Святополк словно забыл, что говорит с великим князем, воспитавшим его как сына, что в его власти, что и возрастом ему в сыновья годен, что назван сыном еще до рождения. Говорил то, что много лет не давало покоя, о чем много лет думал.
– Не одного меня обходишь, князь, таким решением, и своих сыновей обижаешь. Перед Борисом старших много. Ярослав, Мстислав, Святослав…
Видя, что князь Владимир смотрит на него широко раскрытыми глазами, видно, не ожидал, что рискнет пасынок такие речи вести, Святополк вдруг остыл. Чуть устало добавил:
– Плохо ли, чтобы мы загодя с Ярославом свои наделы определили? Ему Новгород, мне по праву Киев…
Договорить не успел, лицо князя перекосила гримаса гнева:
– Вы… за моей спиной… Русь делить?! Я ее собирал! Я ее крепил и оборонял! Я!.. И отдам, кому пожелаю!
Глаза метали молнии, изо рта брызгала слюна, голос сорвался почти в хрип. Страшная боль сжала сердце, не хватало воздуха, губы посинели. Святополк кинулся к нему, стараясь поддержать. Как бы ни ненавидел он убийцу своего отца, но не помочь сейчас не мог. Не в силах ничего произнести, Владимир только оттолкнул эту руку, разрывая ворот рубахи, добрался до двери, потянул на себя и почти вывалился в переход. Стоявший у двери гридь бросился на помощь, кликнул еще людей. Святополк услышал только, как князь Владимир прохрипел, видно, указывая на него:
– В темницу! И его княгиню… и священника! Всех врозь… И не… вы… не выпускать… без… меня…
Приказ выполнили, в тот же день Святополк, Марина и Рейнберн сидели взаперти врозь. Посадить их прямо в узилище не решились, но держали под крепкими запорами, дожидаясь новых распоряжений князя. Кормили, правда, из княжьей кухни, все трое ни в чем отказа не знали, кроме одного – к ним никого не подпускали.

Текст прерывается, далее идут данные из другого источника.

/-! ### Callbacks -/

/-- What the Game does in the callback opened in s: its operations, each run to completion
(43_frame_scheduler.md R255). -/
def gameActs (c : Callback) (s : State) : Play := gameOps (nextGame s).ops (openCallback c s)

/-- A callback opened in s runs to state t and answers `ok b` there. -/
def CallbackOk (c : Callback) (s : State) (b : Bool) (t : State) : Prop :=
  ∃ u, gameActs c s = Play.done u ∧ (nextGame s).reply = .ok b ∧ t = u.emit (.answer c (.ok b))

/-- The state after a callback in which the Game issues no operation and answers `ok b`; g is what it does afterwards. -/
def silentCall (c : Callback) (b : Bool) (g : List GameAnswer) (s : State) : State :=
  { s with
    env := { s.env with game := g, asked := s.env.asked + 1 }
    out := .answer c (.ok b) :: .call c :: s.out }

/-- The handlers of the buttons ks, from s to t, each answering ok: one is called only if its button is pressed and
the Game exposes it (R257). -/
def HandlersRun (ks : List (Fin 6)) (s t : State) : Prop :=
  match ks with
  | [] => t = s
  | k :: r =>
    if s.ie.pressed.getLsbD k.val && s.exposes k.val then
      ∃ b u, CallbackOk (.handler k) s b u ∧ HandlersRun r u t
    else HandlersRun r s t

/-- The buttons before button k, in the fixed order (R257). -/
def buttonsBefore (k : Fin 6) : List (Fin 6) := ([0, 1, 2, 3, 4, 5] : List (Fin 6)).filter fun j => decide (j < k)

/-- Tick phase i, performed in s, opens callback c in state q, every callback it opened before having answered ok
(R257, R260, R264, 42_input_edge_gesture.md R230). -/
def CallbackOpens (i : Instr) (c : Callback) (s q : State) : Prop :=
  match i with
  | .dispatch => ∃ k : Fin 6, c = .handler k ∧ HandlersRun (buttonsBefore k) (s.setPh 3) q ∧
      q.ie.pressed.getLsbD k.val = true ∧ q.exposes k.val = true
  | .gesture => c = .reset ∧ s.exposes 6 = true ∧ s.ie.pressed.getLsbD 0 = true ∧
      doubleTap s.ie.cand (readClock (s.setPh 4)).1 s.ie.thresh = true ∧ q = setCand none (readClock (s.setPh 4)).2
  | .update => c = .update (s.fs.dtms / 1000) s.ie.cur s.ie.pressed ∧ q = s.setPh 5
  | .draw =>
    (c = .shouldRedraw ∧ s.exposes 7 = true ∧ q = s.setPh 6) ∨
    (c = .draw ∧ s.exposes 7 = false ∧ q = s.setPh 6) ∨
    (c = .draw ∧ s.exposes 7 = true ∧
      ∃ b, CallbackOk .shouldRedraw (s.setPh 6) b q ∧ (b = true ∨ q.fs.first = true))
  | .tickstart | .sample | .edge | .pace => False
  | .reset | .init | .setwin .. | .setwinrd .. | .wrpix .. | .rdpix .. => False
  | .clear .. | .fillrect .. | .safefillrect .. | .drawimage .. | .textsize .. => False
  | .drawtext .. | .rendertext .. | .clearcaches | .loadsprite .. | .run | .stop => False
  | .busCaset .. | .busPaset .. | .busRamwr | .busRamrd => False
  | .busSlpout | .busDispon | .busInitEntry .. => False
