/-- Words of each family written out from 95_test_vectors.md P1 to P3 and from the tables of R91, R93, R107, R112. -/
def Obligations.WordsDecodeAsSpecified : Prop :=
  decodePort [0x01] = .ok .reset ∧
  decodePort [0x11, 0x00, 0x01, 0x00, 0x00, 0x00, 0x02, 0x00, 0x01, 0xF8, 0x00] = .ok (.fillrect 1 0 2 1 0xF800) ∧
  decodePort [0x12, 0xFF, 0xFB, 0x00, 0x00, 0x00, 0x0A, 0x00, 0x0A, 0x07, 0xE0] =
    .ok (.safefillrect (-5) 0 10 10 0x07E0) ∧
  decodePort [0x04, 0x00, 0x00, 0x00, 0x00, 0x00, 0x01, 0x00, 0x00] = .ok (.setwinrd 0 0 1 0) ∧
  decodePort [0x06, 0x00, 0x00, 0x00, 0x02] = .ok (.rdpix 2) ∧
  decodePort [0x15, 0x00, 0x14, 0x00, 0x00, 0xF8, 0x00, 0x00, 0x00, 0x00, 0x00, 0x01, 0x00, 0x01, 0x41] =
    .ok (.drawtext 20 0 [0x41] 0xF800 none 1) ∧
  decodePort [0x21] = .ok .stop ∧
  decodePhase 4 = .gesture ∧
  decodeFrame Config.cmdBytes [0x2A, 0x00, 0x00, 0x00, 0x04] = .ok (.busCaset 0 4, [])

/-- R96: a code that is none of R91's, a bgf other than 0 or 1, an operation shorter than its format, and RUN from the
Game, are refused. -/
def Obligations.ReservedEncodingsRefused : Prop :=
  (∀ (code : Byte) (r : List Byte), code ∉ operationCodes → decodePort (code :: r) = .error (.reservedCode code)) ∧
  (∀ (f r : List Byte) (bgf : Byte), 2 ≤ bgf.toNat → 2 ≤ r.length → f.length = 6 →
    decodePort (0x15 :: (f ++ bgf :: r)) = .error (.reservedBackground bgf)) ∧
  (∀ (f r : List Byte) (bgf : Byte), 2 ≤ bgf.toNat → 2 ≤ r.length → f.length = 2 →
    decodePort (0x16 :: (f ++ bgf :: r)) = .error (.reservedBackground bgf)) ∧
  (∀ (i : Instr) (n : Nat), i.WellFormed → i.space = .port → n < (encode i).length →
    decodePort ((encode i).take n) = .error .truncated) ∧
  (∀ (s : State) (bs : List Byte) (r : List (List Byte)) (e : DecodeError), s.ctl.blocked = none →
    s.ctl.micro = none → s.env.host = bs :: r → decodePort bs = .error e → step s = .refused (decodeRefusal e)) ∧
  (∀ (s : State) (bs : List Byte) (e : DecodeError), decodePort bs = .error e →
    gameBytes bs s = Play.refuse (decodeRefusal e) s) ∧
  ∀ s : State, gameBytes [0x20] s = Play.refuse .issuerNotAllowed s

/-! ## Steps (00_scope.md R4, 30_encoding.md R92, 43_frame_scheduler.md) -/

/-- R4, R92, R255: a step runs the decoded instruction. That the Stopper is asked before every phase and that a step is one
phase are log entries 13 and 14, that a frame runs as an internally issued operation is log entry 25. It performs the operation the Host presents and returns its
result; or the tick phase that is next, after the Stopper could act, unless the loop ends there; or the bus frame that
is next. While an operation issued internally is next (RUN is in progress), the port is not read. Inside a callback an
operation means what it means at the port. -/
def Obligations.StepRunsDecodedInstruction : Prop :=
  (∀ (s : State) (bs : List Byte) (r : List (List Byte)) (i : Instr), s.ctl.blocked = none → s.ctl.micro = none →
    s.env.host = bs :: r → decodePort bs = .ok i → step s = mapNext afterPort (exec i (s.setHost r))) ∧
  (∀ t : State, t.ctl.blocked = none → t.ctl.micro = none → afterPort t = t.emit (.ret t.ctl.result)) ∧
  (∀ (s : State) (i : Instr), s.ctl.blocked = none → s.ctl.micro = some i → i.space = .phase →
    ¬ (i = .tickstart ∧ (pollStop s).fs.running = false) →
    step s = mapNext (afterPhase i) (exec i (pollStop s))) ∧
  (∀ (s : State) (i : Instr), s.ctl.blocked = none → s.ctl.micro = some i → i.space ≠ .phase →
    step s = exec i (s.setMicro none)) ∧
  (∀ (s t : State) (i : Instr), s.ctl.micro = some i → step s = .next t → t.env.host = s.env.host) ∧
  ∀ (i : Instr) (s : State), i.space = .port → i ≠ .run → (gameOp i s).outcome = exec i s

/-- R251, R258, R269, R40: which phase follows a phase that completed, and the end of a tick: after PACE, and at once
after a GESTURE that recognised a double tap. One phase a step, the Stopper asked before it: log entries 13 and 14. -/
def Obligations.TickPhaseOrder : Prop :=
  ∀ s t : State, s.ctl.blocked = none → t.ctl.blocked = none → t.ctl.micro ≠ none →
    let goesOn := fun i j : Instr => s.ctl.micro = some i → exec i (pollStop s) = .next t →
      step s = .next (t.setMicro (some j))
    let ends := fun i : Instr => s.ctl.micro = some i → exec i (pollStop s) = .next t →
      step s = .next ({ t with fs := { t.fs with first := false, skip := false, ph := 0 } }.setMicro (some .tickstart))
    ((pollStop s).fs.running = true → goesOn .tickstart .sample) ∧
    goesOn .sample .edge ∧ goesOn .edge .dispatch ∧ goesOn .dispatch .gesture ∧
    (t.fs.skip = false → goesOn .gesture .update) ∧ (t.fs.skip = true → ends .gesture) ∧
    goesOn .update .draw ∧ goesOn .draw .pace ∧ ends .pace

/-- R271: "Loop terminates only on an explicit external stop signal, checked once per tick boundary". At the boundary
with FS.RUNNING = 0 RUN returns stopped and nothing else changes but that the Stopper has been asked (log entry 13); and a
phase ends the loop there only, unless a fault is raised or the thread hangs. -/
def Obligations.LoopEndsOnlyAtBoundary : Prop :=
  (∀ s : State, s.ctl.blocked = none → s.ctl.micro = some .tickstart → (pollStop s).fs.running = false →
    ∃ t, step s = .next t ∧ t.ctl.micro = none ∧ t.ctl.result = .stopped ∧ t.out = .ret .stopped :: s.out ∧
      t.fs = { s.fs with running := false } ∧ t.ie = s.ie ∧ t.fault = s.fault ∧ t.env = (pollStop s).env ∧
      t.ctl.blocked = none ∧ SameDisplay s t) ∧
  (∀ (s t : State) (i : Instr), s.ctl.micro = some i → i.space = .phase → step s = .next t → t.ctl.micro = none →
    (i = .tickstart ∧ (pollStop s).fs.running = false) ∨ t.fault.code ≠ 0)

/-- R330: the state after power-on reset, and that the hardware then waits for the Host's first operation. Panel.undef is
"wholly undef": free values and no cell; that its streams are closed and its display is off is the model's choice (log
entry 5), and so is a step that changes nothing while the hardware waits (log entry 3). -/
def Obligations.PowerOnReset : Prop :=
  State.reset.dp.st = .idle ∧ State.reset.fs.ph = 0 ∧ State.reset.fs.running = false ∧ State.reset.fault.code = 0 ∧
  State.reset.devu = false ∧ State.reset.pins.csN = true ∧ State.reset.pins.rstN = true ∧
  State.reset.gs.tcache = [] ∧ State.reset.gs.scache = [] ∧ State.reset.ie.prev = 0 ∧ State.reset.ie.cur = 0 ∧
  State.reset.ie.pressed = 0 ∧ State.reset.ie.cand = none ∧ State.reset.dp.mode = .none ∧
  State.reset.dp.rstd = false ∧ State.reset.dp.initd = false ∧ State.reset.dp.seq = 0 ∧
  State.reset.fs.first = false ∧ State.reset.fs.skip = false ∧
  State.reset.ie.thresh = Config.threshMs ∧ State.reset.fs.period = Config.periodMs ∧
  State.reset.handlers = Config.handlers ∧ State.reset.cfgWidth = Config.width ∧
  State.reset.cfgHeight = Config.height ∧
  State.reset.pan = Panel.undef 0 ∧ (∀ a, State.reset.pan.gram.read a = none) ∧
  step State.reset = .next State.reset

/-! ## Unit DP (40_display_protocol.md) -/

/-- RESET (R132, R133) and what the panel loses (20_memory.md R84). -/
def Obligations.ResetPulsesLineAndForgetsPanel : Prop :=
  ∀ s : State, Quiet s → ∃ t, exec .reset s = .next t ∧
    t.flat = s.flat ++ [.rst false, .wait s.par.rstLowMs, .rst true, .wait s.par.rstHighMs] ∧
    t.dp = { s.dp with rstd := true, initd := false, mode := .none, st := .idle } ∧
    t.pins = { s.pins with rstN := true } ∧ t.devu = s.devu ∧ t.gs = s.gs ∧ t.ctl.result = .nothing ∧
    SameBeyondBus s t ∧
    (s.devu = false → t.pan = Panel.undef s.draws ∧ t.pan.mode = .none ∧ t.pan.awake = false ∧ t.pan.on = false ∧
      ∀ a, t.pan.gram.read a = none)

/-- INIT (R135, R138, R139): the handshake goes out; DEVU if no RESET came before. If no entry of INIT_SEQ is one of the
six named commands, nothing else sets DEVU, and the panel is awake and on, its pixels as they were. -/
def Obligations.InitSendsHandshake : Prop :=
  ∀ s : State, Quiet s → ∃ t, exec .init s = .next t ∧ t.flat = s.flat ++ initTrace s.par ∧
    t.dp = { s.dp with initd := true, mode := .none, seq := 0, st := .idle } ∧
    t.pins = pinsAfter s s.par.dcCmd ∧ t.gs = s.gs ∧ t.ctl.result = .nothing ∧ SameBeyondBus s t ∧
    (s.dp.rstd = false → t.devu = true) ∧
    ((∀ e ∈ s.par.init.seq, e.cmd ∉ s.par.cmds.all) → t.devu = (s.devu || !s.dp.rstd) ∧
      (t.devu = false → s.par.cmds.Distinct →
        t.pan.awake = true ∧ t.pan.on = true ∧ t.pan.mode = .none ∧ SameGram s t))

/-- SETWIN and SETWINRD (R140, R141, R144, R152) with bounds in 0..65535: three frames, whatever the window; DEVU is set
exactly when the window is not WinValid or no INIT came before; else the reference panel latches the window and its
stream starts at the first cell (20_memory.md R81, R82). -/
def Obligations.WindowOperationsSendAndLatch : Prop :=
  ∀ (s : State) (x0 y0 x1 y1 : Int), Quiet s →
    (0 ≤ x0 ∧ x0 ≤ 65535) ∧ (0 ≤ y0 ∧ y0 ≤ 65535) ∧ (0 ≤ x1 ∧ x1 ≤ 65535) ∧ (0 ≤ y1 ∧ y1 ≤ 65535) →
    let does := fun (i : Instr) (ram : Byte) (mode : StreamMode) => ∃ t, exec i s = .next t ∧
      t.flat = s.flat ++ windowTrace s.par.cmds ram (boundField x0) (boundField y0) (boundField x1) (boundField y1) ∧
      t.dp = windowedDp s x0 y0 x1 y1 mode ∧ t.pins = pinsAfter s s.par.dcCmd ∧ t.gs = s.gs ∧
      t.ctl.result = .nothing ∧ SameBeyondBus s t ∧
      (t.devu = true ↔ s.devu = true ∨ s.dp.initd = false ∨
        ¬ (0 ≤ x0 ∧ x0 ≤ x1 ∧ x1 < s.width ∧ 0 ≤ y0 ∧ y0 ≤ y1 ∧ y1 < s.height)) ∧
      (t.devu = false → SameGram s t) ∧
      (t.devu = false → s.par.cmds.Distinct →
        t.pan = windowedPanel s.pan (boundField x0) (boundField y0) (boundField x1) (boundField y1) mode ram)
    does (.setwin x0 y0 x1 y1) s.par.cmds.ramwr .write ∧ does (.setwinrd x0 y0 x1 y1) s.par.cmds.ramrd .read

/-- R142: a bound outside 0..65535 is refused before any byte is sent, in SETWIN, SETWINRD, DRAWIMAGE and DRAWTEXT. -/
def Obligations.WindowBoundRefused : Prop :=
  ∀ (s : State) (x0 y0 x1 y1 : Int),
    ¬ ((0 ≤ x0 ∧ x0 ≤ 65535) ∧ (0 ≤ y0 ∧ y0 ≤ 65535) ∧ (0 ≤ x1 ∧ x1 ≤ 65535) ∧ (0 ≤ y1 ∧ y1 ≤ 65535)) →
    exec (.setwin x0 y0 x1 y1) s = .refused .windowBound ∧
    exec (.setwinrd x0 y0 x1 y1) s = .refused .windowBound ∧
    (∀ buf : List Byte, exec (.drawimage x0 y0 (x1 - x0 + 1) (y1 - y0 + 1) buf) s = .refused .windowBound) ∧
    (∀ (x y : Int) (text : List Byte) (color : Half) (bg : Option Half) (scale : Int), TextCacheOk s →
      x0 = clampPos x s.width (textWidth text scale) → y0 = clampPos y s.height (textHeight scale) →
      x1 = x0 + textWidth text scale - 1 → y1 = y0 + textHeight scale - 1 →
      exec (.drawtext x y text color bg scale) s = .refused .windowBound)

/-- R138, R141, R147, R150, R152: a broken duty stops nothing; the bytes go out, the operation completes, and DEVU is
set. -/
def Obligations.BrokenDutiesSetDevu : Prop :=
  ∀ s : State, Quiet s →
    (s.dp.rstd = false → ∃ t, exec .init s = .next t ∧ t.flat = s.flat ++ initTrace s.par ∧ t.devu = true) ∧
    (∀ x0 y0 x1 y1 : Int,
      (0 ≤ x0 ∧ x0 ≤ 65535) ∧ (0 ≤ y0 ∧ y0 ≤ 65535) ∧ (0 ≤ x1 ∧ x1 ≤ 65535) ∧ (0 ≤ y1 ∧ y1 ≤ 65535) →
      ¬ (0 ≤ x0 ∧ x0 ≤ x1 ∧ x1 < s.width ∧ 0 ≤ y0 ∧ y0 ≤ y1 ∧ y1 < s.height) ∨ s.dp.initd = false →
      (∃ t, exec (.setwin x0 y0 x1 y1) s = .next t ∧ t.devu = true ∧
        t.flat = s.flat ++ windowTrace s.par.cmds s.par.cmds.ramwr (boundField x0) (boundField y0) (boundField x1)
          (boundField y1)) ∧
      (∃ t, exec (.setwinrd x0 y0 x1 y1) s = .next t ∧ t.devu = true ∧
        t.flat = s.flat ++ windowTrace s.par.cmds s.par.cmds.ramrd (boundField x0) (boundField y0) (boundField x1)
          (boundField y1))) ∧
    (s.dp.mode ≠ .write ∨ s.dp.initd = false → ∀ buf : List Byte,
      ∃ t, exec (.wrpix buf) s = .next t ∧ t.devu = true ∧ t.flat = s.flat ++ buf.map Event.dat) ∧
    (s.dp.mode ≠ .read ∨ s.dp.initd = false → ∀ n : Nat,
      ∃ t r, exec (.rdpix n) s = .next t ∧ t.devu = true ∧ t.ctl.result = .bytes r ∧ r.length = 2 * n ∧
        t.flat = s.flat ++ r.map Event.rd)
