/-- Four parameter bytes of an address-set command never set DEVU and never touch a cell, whatever the commands are. -/
theorem sentData_bounds (ps : List Byte) {s : State} (hd : s.devu = false)
    (hc : s.pan.cmd = s.par.cmds.caset ∨ s.pan.cmd = s.par.cmds.paset) (hn : s.pan.np + ps.length ≤ 4) :
    (sentData ps s).devu = false ∧ (sentData ps s).pan.gram = s.pan.gram := by
  induction ps generalizing s with
  | nil => exact ⟨hd, rfl⟩
  | cons b r ih =>
    have hlt : s.pan.np < 4 := by simp at hn; omega
    have hp := panelData_panelOnly b (s.emit (.dat b))
    have : (panelData b (s.emit (.dat b))).devu = false ∧
        (panelData b (s.emit (.dat b))).pan.gram = s.pan.gram ∧
        (panelData b (s.emit (.dat b))).pan.cmd = s.pan.cmd ∧
        (panelData b (s.emit (.dat b))).pan.np = s.pan.np + 1 := by
      by_cases h1 : s.pan.cmd = s.par.cmds.caset
      · simp [panelData, hd, h1, hlt]
      · have h2 : s.pan.cmd = s.par.cmds.paset := hc.resolve_left h1
        have h3 : s.par.cmds.paset ≠ s.par.cmds.caset := by rw [← h2]; exact h1
        simp [panelData, hd, h2, h3, hlt]
    obtain ⟨d1, d2, d3, d4⟩ := this
    have := ih (s := panelData b (s.emit (.dat b))) d1 (by rw [d3, hp.par]; exact hc)
      (by rw [d4]; simp at hn; omega)
    exact ⟨this.1, this.2.trans d2⟩

/-! ### A window -/

/-- The state after the three frames of a window. -/
def windowDone (ram : Byte) (mode : StreamMode) (x0 y0 x1 y1 : Half) (s : State) : State :=
  windowRegs x0 y0 x1 y1 mode
    (cmdDone ram ((frameDone .rowCmd .rowDat s.par.cmds.paset (be16 y0 ++ be16 y1)
      (frameDone .colCmd .colDat s.par.cmds.caset (be16 x0 ++ be16 x1) s)).setSt .ramCmd))

theorem sendWindow_quiet (mode : StreamMode) (x0 y0 x1 y1 : Half) {s : State} (h : Quiet s) :
    sendWindow frameRamwr mode x0 y0 x1 y1 s = .done (windowDone s.par.cmds.ramwr mode x0 y0 x1 y1 s) ∧
      sendWindow frameRamrd mode x0 y0 x1 y1 s = .done (windowDone s.par.cmds.ramrd mode x0 y0 x1 y1 s) := by
  have d1 := frameDone_dpOnly .colCmd .colDat s.par.cmds.caset (be16 x0 ++ be16 x1) s
  have q1 := d1.quiet h
  have d2 := frameDone_dpOnly .rowCmd .rowDat s.par.cmds.paset (be16 y0 ++ be16 y1)
    (frameDone .colCmd .colDat s.par.cmds.caset (be16 x0 ++ be16 x1) s)
  have q2 := d2.quiet q1
  have e1 : frameCaset x0 x1 s = .done (frameDone .colCmd .colDat s.par.cmds.caset (be16 x0 ++ be16 x1) s) :=
    frame_quiet .colCmd .colDat s.par.cmds.caset (be16 x0 ++ be16 x1) h
  have e2 : framePaset y0 y1 (frameDone .colCmd .colDat s.par.cmds.caset (be16 x0 ++ be16 x1) s) =
      .done (frameDone .rowCmd .rowDat s.par.cmds.paset (be16 y0 ++ be16 y1)
        (frameDone .colCmd .colDat s.par.cmds.caset (be16 x0 ++ be16 x1) s)) := by
    have := frame_quiet .rowCmd .rowDat s.par.cmds.paset (be16 y0 ++ be16 y1) q1
    unfold framePaset; rw [d1.par]; exact this
  have p2 := (d1.trans d2).par
  constructor
  · simp only [sendWindow, e1, e2, Run.andThen_live, frameRamwr, p2]
    rw [busCmd_quiet _ ((setSt_dpOnly .ramCmd _).quiet q2), Run.andThen_live, windowDone]
  · simp only [sendWindow, e1, e2, Run.andThen_live, frameRamrd, p2]
    rw [busCmd_quiet _ ((setSt_dpOnly .ramCmd _).quiet q2), Run.andThen_live, windowDone]

section
variable (ram : Byte) (mode : StreamMode) (x0 y0 x1 y1 : Half) (s : State)

theorem windowDone_dpOnly : DpOnly s (windowDone ram mode x0 y0 x1 y1 s) := by
  have h := (((frameDone_dpOnly .colCmd .colDat s.par.cmds.caset (be16 x0 ++ be16 x1) s).trans
    (frameDone_dpOnly .rowCmd .rowDat s.par.cmds.paset (be16 y0 ++ be16 y1) _)).trans
    (setSt_dpOnly .ramCmd _)).trans (cmdDone_busOnly ram _).dpOnly
  exact ⟨h.fault, h.gs, h.ie, h.fs, h.handlers, h.cfgWidth, h.cfgHeight, h.par, h.env, h.ctl⟩

theorem windowDone_flat :
    (windowDone ram mode x0 y0 x1 y1 s).flat = s.flat ++ windowTrace s.par.cmds ram x0 y0 x1 y1 := by
  have : (windowDone ram mode x0 y0 x1 y1 s).flat = _ := flat_congr (s := cmdDone ram ((frameDone .rowCmd .rowDat
    s.par.cmds.paset (be16 y0 ++ be16 y1) (frameDone .colCmd .colDat s.par.cmds.caset (be16 x0 ++ be16 x1) s)).setSt
      .ramCmd)) rfl
  rw [this, cmdDone_flat, flat_setSt, frameDone_flat, frameDone_flat]
  simp [windowTrace]

theorem windowDone_dp : (windowDone ram mode x0 y0 x1 y1 s).dp =
    { s.dp with win := { x0 := x0, y0 := y0, x1 := x1, y1 := y1 }, mode := mode, st := .idle } := by
  simp [windowDone, (cmdDone_busOnly ram _).dp, frameDone_dp]

theorem windowDone_pins : (windowDone ram mode x0 y0 x1 y1 s).pins = pinsAfter s s.par.dcCmd := by
  have h := (frameDone_dpOnly .colCmd .colDat s.par.cmds.caset (be16 x0 ++ be16 x1) s).trans
    (frameDone_dpOnly .rowCmd .rowDat s.par.cmds.paset (be16 y0 ++ be16 y1) _)
  simp [windowDone, pinsAfter, frameDone_pins, pinsAfterBlit, h.par]

/-- A window sent in order never sets DEVU by itself and touches no cell. -/
theorem windowDone_devu (hd : s.devu = false) : (windowDone ram mode x0 y0 x1 y1 s).devu = false ∧
    (windowDone ram mode x0 y0 x1 y1 s).pan.gram = s.pan.gram := by
  have on : ∀ (c : CmdBytes) (b : Byte) (p : Panel), (panelOnCmd c b p).gram = p.gram ∧ (panelOnCmd c b p).cmd = b ∧
      (panelOnCmd c b p).np = 0 := by
    intro c b p; unfold panelOnCmd; dsimp only; split_ifs <;> exact ⟨rfl, rfl, rfl⟩
  have frame : ∀ (st1 st2 : DpState) (c : Byte) (ps : List Byte) (t : State), t.devu = false →
      c = t.par.cmds.caset ∨ c = t.par.cmds.paset → ps.length ≤ 4 →
      (frameDone st1 st2 c ps t).devu = false ∧ (frameDone st1 st2 c ps t).pan.gram = t.pan.gram := by
    intro st1 st2 c ps t ht hc hl
    have hd' : ((cmdDone c (t.setSt st1)).setSt st2).devu = false := by simpa using ht
    have hp : ((cmdDone c (t.setSt st1)).setSt st2).pan = panelOnCmd t.par.cmds c t.pan :=
      cmdDone_pan c (s := t.setSt st1) ht
    have hpar : ((cmdDone c (t.setSt st1)).setSt st2).par = t.par := (cmdDone_busOnly c (t.setSt st1)).par
    have h := sentData_bounds ps hd' (by rw [hp, (on _ _ _).2.1, hpar]; exact hc)
      (by rw [hp, (on _ _ _).2.2]; omega)
    obtain ⟨e1, e2, _⟩ := dataDone_panel ps ((cmdDone c (t.setSt st1)).setSt st2)
    refine ⟨?_, ?_⟩
    · show (dataDone _ _).devu = false; rw [e2]; exact h.1
    · show (dataDone _ _).pan.gram = _; rw [e1, h.2, hp, (on _ _ _).1]
  have f1 := frame .colCmd .colDat s.par.cmds.caset (be16 x0 ++ be16 x1) s hd (Or.inl rfl) (le_refl 4)
  have p1 := (frameDone_dpOnly .colCmd .colDat s.par.cmds.caset (be16 x0 ++ be16 x1) s).par
  have f2 := frame .rowCmd .rowDat s.par.cmds.paset (be16 y0 ++ be16 y1) _ f1.1 (Or.inr (by rw [p1])) (le_refl 4)
  refine ⟨by simpa [windowDone] using f2.1, ?_⟩
  simp only [windowDone, windowRegs_pan]
  rw [cmdDone_pan ram (s := (frameDone .rowCmd .rowDat s.par.cmds.paset (be16 y0 ++ be16 y1) _).setSt .ramCmd) f2.1,
    (on _ _ _).1]
  exact f2.2.trans f1.2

* * *Князь Владимир после тяжелого разговора с пасынком приходил в себя долго. И никому сказать о том, что произошло, тоже не мог. В глубине души понимал, что Святополк и Ярослав правы. Оба достойны стать правителями после него, они самые сильные и умные. А сам Владимир невечен, вон как сердце прихватывает. Но именно то, что сыновья решили все без него, не попросили нижайше отдать одному Киев, а другому Новгород, не пришли под его очи с обещанием не обижать младших, а сами распорядились, сами справились, и доводило князя до исступления. Зубами скрипел с досады, а совесть подсказывала, что сыновья разумными оказались, что зря злится. И от своей неправоты становилось еще хуже, снова подкатывала к горлу желчь, а к голове дурнота, снова заходилось болью сердце.